CROP
ProjectsCROP Frontend

Calibration Editor: Improvement Plan

R&D tool for calibrating coordinate positions on technical parts diagrams. This document outlines identified issues, recommendations, and improvement roadmap.

Calibration Editor: Improvement Plan

Overview

R&D tool for calibrating coordinate positions on technical parts diagrams. This document outlines identified issues, recommendations, and improvement roadmap.

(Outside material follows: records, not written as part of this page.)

/-! ## Branches (R330 to R335) -/

/-- An offset that counts halfwords (R330, R331, R333). -/
theorem signExtend_halfwords {n : Nat} (x : BitVec n) :
    (x ++ 0#1).signExtend 32 = BitVec.ofInt 32 (x.toInt * 2) := by
  have h : (x ++ 0#1).toInt = x.toInt * 2 := by
    rw [BitVec.toInt_append]
    by_cases hn : n = 0
    · subst hn; simp [BitVec.eq_nil x]
    · simp [hn, Int.mul_comm]
  rw [← h]
  rfl

theorem State.branchTarget_eq {n : Nat} (s : State) (offset : BitVec n) :
    s.branchTarget offset = s.pc + 4 + BitVec.ofInt 32 (offset.toInt * 2) := by
  rw [State.branchTarget, signExtend_halfwords]
  rfl

/-- A branch that keeps EPSR.T. -/
theorem branchTo_frame (s : State) (a : Word) :
    KeepsRegisters s (s.branchTo a) [] ∧ KeepsSystem s (s.branchTo a) ∧ KeepsMemory s (s.branchTo a) :=
  ⟨.of_eq [] rfl rfl rfl rfl rfl rfl, by constructor <;> rfl, .of_eq rfl⟩

/-- A branch that loads EPSR.T. -/
theorem interworkTo_eq (s : State) (a : Word) :
    (s.interworkTo a).pc.toNat = a.toNat / 2 * 2 ∧ (s.interworkTo a).thumb = decide (a.toNat % 2 = 1) ∧
      KeepsRegisters s (s.interworkTo a) [] ∧
      KeepsSystem { s with thumb := (s.interworkTo a).thumb } (s.interworkTo a) ∧ KeepsMemory s (s.interworkTo a) :=
  ⟨clearBit0_toNat a, getLsbD_zero_eq_decide a, .of_eq [] rfl rfl rfl rfl rfl rfl, by constructor <;> rfl,
    .of_eq rfl⟩

/-- B<cond> under whatever condition it tests: `p` says when it passes. -/
theorem execBCond_eq {s : State} {c : Cond} (imm8 : BitVec 8) {p : Prop} (hp : conditionPassed c s.apsr = true ↔ p) :
    ∃ t, exec (.bCond c imm8) s = .next t ∧ t.apsr = s.apsr ∧
      (p → t.pc = (s.pc + 4 + BitVec.ofInt 32 (imm8.toInt * 2)) &&& 0xFFFFFFFE) ∧ (¬p → t.pc = s.pc + 2) ∧
      KeepsRegisters s t [] ∧ KeepsSystem s t ∧ KeepsMemory s t := by
  rw [← s.branchTarget_eq imm8]
  change ∃ t, execBCond c imm8 s = .next t ∧ _
  unfold execBCond
  split
  · exact ⟨_, rfl, rfl, fun _ => rfl, fun h => absurd (hp.1 ‹_›) h, branchTo_frame s _⟩
  · exact ⟨_, rfl, rfl, fun h => absurd (hp.2 h) ‹_›, fun _ => rfl, .of_eq [] rfl rfl rfl rfl rfl rfl,
      by constructor <;> rfl, .of_eq rfl⟩

theorem keepsSystem_setLr (s : State) (v : Word) : KeepsSystem s { s with lr := v } := by
  constructor <;> rfl

/-- Settles O29: the three branches to `State.branchTarget`. -/
theorem directBranches : Obligations.DirectBranches := by
  refine ⟨fun s imm11 => ?_, fun s c imm8 => ?_, fun s off24 => ?_⟩
  · rw [← s.branchTarget_eq imm11]
    exact ⟨_, rfl, rfl, rfl, branchTo_frame s _⟩
  · exact execBCond_eq imm8 (by cases c <;> simp [conditionPassed])
  · rw [← s.branchTarget_eq off24]
    obtain ⟨hr, hs, hm⟩ := branchTo_frame { s with lr := (s.pc + 4) ||| 1 } (s.branchTarget off24)
    exact ⟨_, rfl, rfl, rfl, rfl, (keepsRegisters_setLr s _).trans hr rfl, (keepsSystem_setLr s _).trans hs, hm⟩

/-- The words that BX and POP take as EXC_RETURN values in Handler mode (R440). -/
theorem isExcReturn_iff (v : Word) : isExcReturn v = true ↔ v.toNat / 16 = 0xFFFFFFF := by
  have h : (v.extractLsb' 4 28).toNat = v.toNat / 16 := by
    have := v.isLt
    rw [BitVec.extractLsb'_toNat, Nat.shiftRight_eq_div_pow, Nat.mod_eq_of_lt (by omega)]
  simp [isExcReturn, BitVec.toNat_eq, h]

/-- `BXWritePC` but for an exception return (R11). -/
theorem bxWritePc_of_not_return {s : State} (f : State) {v : Word}
    (h : ¬(s.handlerMode = true ∧ v.toNat / 16 = 0xFFFFFFF)) : bxWritePc f s v = .next (s.interworkTo v) := by
  rw [← isExcReturn_iff] at h
  exact if_neg (by simpa using h)
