-- ==== Sys2Proof/Machine/Dispatch.lean ====
section
/-! DEFINITION. One arm per constructor of `Instr`: the meaning of every command of the opcode table (R72). -/

namespace Sys2Proof.Machine

def exec (i : Instr) (s : State) : Host.Outcome State Fault Refusal :=
  match i with
  | .nop => Sys2Proof.Machine.execNop s
  | .init v => Sys2Proof.Machine.execInit v s
  | .upd bytes => Sys2Proof.Machine.execUpd bytes s
  | .updz => Sys2Proof.Machine.execUpdz s
  | .final => Sys2Proof.Machine.execFinal s
  | .stat => Sys2Proof.Machine.execStat s

end Sys2Proof.Machine
end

1. Critical Issue: Spurious Coordinates

Problem

The parser extracts ALL numeric text from diagrams, including:

  • Valid item numbers — actual callouts pointing to parts
  • Page numbers — "Page 5", "5" in footer/header
  • Dimensions — "12.5", "100mm"
  • Quantities — "Qty: 2"
  • Part numbers — sometimes numeric SKUs appear on diagrams
  • Other text — dates, revision numbers, etc.

Impact

  • Manual calibration wastes time on irrelevant coordinates
  • Statistics (deviation metrics) are skewed by spurious data
  • No way to track what's been "cleaned up"

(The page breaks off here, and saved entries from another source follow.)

/-- Reading after storing bytes: the stored byte inside their range, the old one outside. -/
theorem State.readBuf_storeBytes (a a' : Nat) (bs : List Byte) :
    (s.storeBytes a bs).readBuf a' = if a ≤ a' ∧ a' < a + bs.length then bs.getD (a' - a) 0 else s.readBuf a' := by
  induction bs generalizing s a with
  | nil => rw [storeBytes_nil, if_neg (by simp only [List.length_nil]; omega)]
  | cons b bs ih =>
    rw [storeBytes_cons, ih, State.readBuf_storeBuf, List.length_cons]
    by_cases h1 : a + 1 ≤ a' ∧ a' < a + 1 + bs.length
    · rw [if_pos h1, if_pos (by omega), show a' - a = (a' - (a + 1)) + 1 by omega, List.getD_cons_succ]
    · rw [if_neg h1]
      by_cases h2 : a' = a
      · subst h2; simp
      · rw [if_neg h2, if_neg (by omega)]

/-- A byte is listed after storing bytes if it was stored or was listed before. -/
theorem State.read?_storeBytes_isSome (a a' : Nat) (bs : List Byte)
    (h : (a ≤ a' ∧ a' < a + bs.length) ∨ (Memory.read? s.buf a').isSome = true) :
    (Memory.read? (s.storeBytes a bs).buf a').isSome = true := by
  induction bs generalizing s a with
  | nil =>
    rcases h with h | h
    · simp only [List.length_nil] at h; omega
    · exact h
  | cons b bs ih =>
    rw [storeBytes_cons]
    apply ih
    rw [State.storeBuf_buf, Memory.read?_write]
    rw [List.length_cons] at h
    by_cases h2 : a' = a
    · right; simp [h2]
    · rcases h with h | h
      · left; omega
      · right; rw [if_neg h2]; exact h

/-- Byte i of the block `Compress` reads. -/
@[simp] theorem State.getElem_block (i : Nat) (h : i < 64) : s.block[i] = s.readBuf i := by
  simp [State.block]

/-- A byte of a block, read with a default or without. -/
theorem getD_eq_getElem (blk : Block) (i : Nat) (h : i < 64) : blk.getD i 0 = blk[i] := by
  unfold Vector.getD
  simp [h]

theorem State.getD_block (i : Nat) (h : i < 64) : s.block.getD i 0 = s.readBuf i := by
  rw [getD_eq_getElem _ i h, s.getElem_block i h]

/-- Message word i of the block `Compress` reads, from the bytes of BUF (R53). -/
theorem State.messageWord_block (i : Nat) (h : i < 16) :
    messageWord s.block i
      = s.readBuf (4 * i) ++ s.readBuf (4 * i + 1) ++ s.readBuf (4 * i + 2) ++ s.readBuf (4 * i + 3) := by
  unfold messageWord beWord
  rw [s.getD_block _ (by omega), s.getD_block _ (by omega), s.getD_block _ (by omega), s.getD_block _ (by omega)]

/-- What BUF reads as depends on its bytes and on the epoch of its stale bytes alone. -/
theorem State.readBuf_congr (t : State) (h : s.buf = t.buf) (he : s.bufEpoch = t.bufEpoch) (a : Nat) :
    s.readBuf a = t.readBuf a := by
  unfold State.readBuf; rw [h, he]

@[simp] theorem State.readBuf_respond (st : Status) (d : RspData) (a : Nat) : (s.respond st d).readBuf a = s.readBuf a := rfl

Solution: Coordinate Validity Classification

Add validity field to ManualCoordinate:

export type CoordinateValidity =
  | "valid"      // Confirmed item number (callout to part)
  | "spurious"   // Page number, dimension, or other non-item text
  | "uncertain"; // Needs review

export interface ManualCoordinate extends ItemCoordinate {
  validity?: CoordinateValidity; // Default: "valid"
  calibratedBy?: string;
  calibratedAt?: string;
}

UI Changes Needed

  1. Add validity toggle/dropdown for each coordinate in right sidebar
  2. Color-code markers: green=valid, gray=spurious, yellow=uncertain
  3. Add filter toggle: "Hide spurious" checkbox
  4. Statistics should separate: "15 valid / 3 spurious / 2 uncertain"
  5. Keyboard shortcut: select marker + press "S" to mark spurious

2. Missing Features Analysis

2.1 No Undo/Redo

Problem: Accidentally drag a marker → no way to undo Solution: Local history stack (10-20 states) with Ctrl+Z/Ctrl+Y

2.2 No Batch Operations

Problem: Can't select multiple markers to move/delete together Solution:

  • Shift+click to multi-select
  • Drag selection box
  • "Select all spurious" action

2.3 No User Attribution

Problem: calibratedBy field exists but never set Solution: Get current user from auth context, auto-populate on save

2.4 No Change History

Problem: Each save overwrites previous calibration Solution: Add history array with timestamped snapshots (last 5-10)

2.5 No Validation Thresholds

Problem: No warning when deviation seems wrong (>10% is suspicious) Solution: Configurable thresholds with warnings

2.6 No Bulk Import/Export

Problem: No way to export calibration data for analysis Solution: Add CSV/JSON export buttons


3. UX Issues

3.1 Small Click Targets

Problem: Markers are small at high zoom, hard to grab Solution: Increase hit area, show larger handle on hover

3.2 No Snap-to-Grid

Problem: Hard to align coordinates precisely Solution: Optional grid overlay + snap mode

3.3 No Zoom to Selection

Problem: Can't quickly zoom to a specific coordinate Solution: Double-click coordinate in list → zoom & center

3.4 Confusing "Original" vs "Manual" Terminology

Problem: Users don't understand what "original" means Recommendation:

  • "Original" → "Parsed" or "Auto-detected"
  • "Manual" → "Calibrated" or "Corrected"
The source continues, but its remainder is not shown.